This essential narrative has more or less prevailed for the last fourteen years, throughout a murky and obscene pseudo-war that has generated multiple tributaries and left the notion of ‘moral clarity’ looking more than a little tarnished.   But recently, there are suggestions that the public is about to be persuaded to take a different view of the great 21st century evil that we have been trying to extirpate during these dismally unheroic years.

It now appears that al Qaeda may not be as evil as we thought, or at least not as evil as ISIS, and there may even be some contexts when we might be obliged to collaborate with it in order to achieve our common goals.   In an article in the Wall Street Journal entitled ‘To U.S. Allies, Al Qaeda Affiliate in Syria Becomes the Lesser Evil’ (subscriber only),  the WSJ’s reporter in Lebanon makes this startling observation:

‘In the three-way war ravaging Syria, should the local al Qaeda branch be seen as the lesser evil to be wooed rather than bombed?

This is increasingly the view of some of America’s regional allies and even some Western officials. In a war now in its fifth year, in which 230,000 people have been killed and another 7.6 million uprooted, few good options remain for how to tackle the crisis.’

The ‘local al Qaeda branch’ is Jabhat al-Nusra, an organization  that has previously been designated a terrorist group by the U.S. and the United Nations because of its long record of sectarian massacre and atrocity.   Now, according to the WSJ:

‘Outnumbered and outgunned, the more secular, Western-backed rebels have found themselves fighting shoulder to shoulder with Nusra in key battlefields. As the Assad regime wobbles and Islamic State, or ISIS, gains ground in both Syria and Iraq, reaching out to the more pragmatic Nusra is the only rational choice left for the international community, supporters of this approach argue.’

The WSJ approvingly quotes Saudi Prince Faisal bin Saud bin Abdulmohsen, from  the King Faisal Center for Research and Islamic Studies in Riyadh, who says:

‘It does say something when suddenly Nusra become a lot more tempting.
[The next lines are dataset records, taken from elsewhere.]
-- ==== Sys2Proof/Laws/Write.lean ====
section
/-! SUPPORT. Laws of a register write (R450): each field takes it by its type, and no other bit moves. -/

namespace Sys2Proof.Machine

/-- Fields within 64 bits, no two of which share a bit. -/
def fldsOk (l : List FRow) : Bool :=
  l.all (fun f => decide (f.hi < 64) && decide (f.lo ≤ f.hi))
  && decide (l.Pairwise fun f g => f.hi < g.lo ∨ g.hi < f.lo)

/-- Is a field one that refuses the write? -/
def fieldNo (locked : Bool) (deny : Word) (w : Wr) (f : FRow) : Bool :=
  (bitsMask f.hi f.lo &&& deny != 0#64) || f.ty == .lk || (f.ty == .gv && w.mid != midGov) || (f.ty == .rwl && locked)

/-- A bit outside a field stays when the field takes a write. -/
theorem fieldWrite_other (locked : Bool) (deny : Word) (w : Wr) (old : Word) (acc : Word × Bool) (f : FRow) (i : Nat)
    (h : f.hi < 64) (hl : f.lo ≤ f.hi) (hi : i < f.lo ∨ f.hi < i) :
    (fieldWrite locked deny w old acc f).1.getLsbD i = acc.1.getLsbD i := by
  have hm : (bitsMask f.hi f.lo &&& w.mask).getLsbD i = false := by
    rw [BitVec.getLsbD_and, getLsbD_bitsMask _ _ _ h hl]
    rcases hi with hi | hi
    · simp [show ¬ f.lo ≤ i by omega]
    · simp [show ¬ i ≤ f.hi by omega]
  by_cases h64 : i < 64
  · simp only [fieldWrite]
    split
    · rfl
    · split <;> simp only [BitVec.getLsbD_or, BitVec.getLsbD_and, BitVec.getLsbD_not, hm] <;> simp [h64]
  · rw [BitVec.getLsbD_of_ge _ _ (by omega), BitVec.getLsbD_of_ge _ _ (by omega)]

/-- A bit of a field after a write, by the field's type. -/
theorem fieldWrite_bit (locked : Bool) (deny : Word) (w : Wr) (old : Word) (acc : Word × Bool) (f : FRow) (i : Nat)
    (h : f.hi < 64) (h1 : f.lo ≤ i) (h2 : i ≤ f.hi) :
    (fieldWrite locked deny w old acc f).1.getLsbD i =
      if fieldNo locked deny w f then acc.1.getLsbD i
      else match f.ty with
        | .rw | .gv | .rwl => if w.mask.getLsbD i then w.v.getLsbD i else acc.1.getLsbD i
        | .w1c => acc.1.getLsbD i && !(w.v.getLsbD i && w.mask.getLsbD i)
        | .w1s => acc.1.getLsbD i || (w.v.getLsbD i && w.mask.getLsbD i)
        | .wo | .rc | .lk => acc.1.getLsbD i := by
  have hm : (bitsMask f.hi f.lo &&& w.mask).getLsbD i = w.mask.getLsbD i := by
    rw [BitVec.getLsbD_and, getLsbD_bitsMask _ _ _ h (by omega)]; simp [h1, h2]
  have h64 : i < 64 := by omega
  simp only [fieldWrite]
  change ((if fieldNo locked deny w f then _ else _) : Word × Bool).1.getLsbD i = _
  split
  · rfl
  · cases f.ty <;>
      simp only [BitVec.getLsbD_or, BitVec.getLsbD_and, BitVec.getLsbD_not, hm, h64, decide_true, Bool.true_and] <;>
      cases w.mask.getLsbD i <;> simp

theorem fold_other (locked : Bool) (deny : Word) (w : Wr) (old : Word) (l : List FRow) (acc : Word × Bool) (i : Nat)
    (h : ∀ f ∈ l, f.hi < 64 ∧ f.lo ≤ f.hi ∧ (i < f.lo ∨ f.hi < i)) :
    (l.foldl (fieldWrite locked deny w old) acc).1.getLsbD i = acc.1.getLsbD i := by
  induction l generalizing acc with
  | nil => rfl
  | cons f l ih =>
    obtain ⟨h1, h2, h3⟩ := h f List.mem_cons_self
    rw [List.foldl_cons, ih _ (fun g hg => h g (List.mem_cons_of_mem _ hg)), fieldWrite_other _ _ _ _ _ _ _ h1 h2 h3]

/-- A bit of a listed field after a write of the register. -/
theorem fold_bit (locked : Bool) (deny : Word) (w : Wr) (old : Word) (l : List FRow) (acc : Word × Bool) (f : FRow) (i : Nat)
    (hl : fldsOk l = true) (hf : f ∈ l) (h1 : f.lo ≤ i) (h2 : i ≤ f.hi) :
    (l.foldl (fieldWrite locked deny w old) acc).1.getLsbD i =
      if fieldNo locked deny w f then acc.1.getLsbD i
      else match f.ty with
        | .rw | .gv | .rwl => if w.mask.getLsbD i then w.v.getLsbD i else acc.1.getLsbD i
        | .w1c => acc.1.getLsbD i && !(w.v.getLsbD i && w.mask.getLsbD i)
        | .w1s => acc.1.getLsbD i || (w.v.getLsbD i && w.mask.getLsbD i)
        | .wo | .rc | .lk => acc.1.getLsbD i := by
  simp only [fldsOk, Bool.and_eq_true, List.all_eq_true, decide_eq_true_eq] at hl
  obtain ⟨hok, hp⟩ := hl
  induction l generalizing acc with
  | nil => simp at hf
  | cons g l ih =>
    rw [List.pairwise_cons] at hp
    obtain ⟨hg1, hg2⟩ := hok g List.mem_cons_self
    rcases List.mem_cons.1 hf with rfl | hf'
    · rw [List.foldl_cons, fold_other _ _ _ _ _ _ _ (fun k hk => ?_), fieldWrite_bit _ _ _ _ _ _ _ hg1 h1 h2]
      obtain ⟨hk1, hk2⟩ := hok k (List.mem_cons_of_mem _ hk)
      have := hp.1 k hk
      omega
    · have hd := hp.1 f hf'
      have ho := fieldWrite_other locked deny w old acc g i hg1 hg2 (by omega)
      rw [List.foldl_cons, ih _ hf' (fun k hk => hok k (List.mem_cons_of_mem _ hk)) hp.2, ho]

/-- Contents of a register after a write of it. -/
theorem State.rd_writeReg (s : State) (r : Reg) (w : Wr) (deny : Word) {row : RegRow} {a : Nat}
    (h : regAt r.addr = some (row, a)) (hb : r.addr ≠ R.BRK_LOSS.addr) :
    (s.writeReg r w deny).rd r = (row.flds.foldl (fieldWrite (s.locked r.addr) deny w (s.rd r)) (s.rd r, false)).1 := by
  simp only [State.writeReg, h]
  split
  · rw [refuse_rd _ _ _ _ _ hb, State.rd_wr_self]
  · rw [State.rd_wr_self]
It speaks volumes as to the severity of the situation.  At this point we must really differentiate between fanaticism and outright monstrosity.’

Perhaps, but the Saudi regime is not really a government to make this distinction, at a time when it is currently blasting much of Yemen to smithereens, and the Saudi prince’s observations are part of an orchestrated attempt by the Gulf states to win support for al-Nusra by presenting it as a ‘moderate’ Islamist alternative to Islamic State.

On 27 May, Al-Jazeera broadcast an interview with Abu Mohammed al-Golani, the leader of al-Nusra, in which he claimed that his organization would treat Syria’s minorities differently from ISIS and that it would not attack western targets.

And in a blog on the New York Review of Books entitled Why We Need al-Qaeda, Ahmed Rashid argues that AQ might be ‘the best option left in the Middle East for the US and its allies.’   How so?  Because of the ‘confusion’ in US policy that has led the US to bomb organizations like Jabhat al-Nusra in Syria and al-Qaeda in the Arabian Peninsula (AQAP) in Yemen, while America’s Turkish and Arab allies have been actively supporting or collaborating with these same organizations.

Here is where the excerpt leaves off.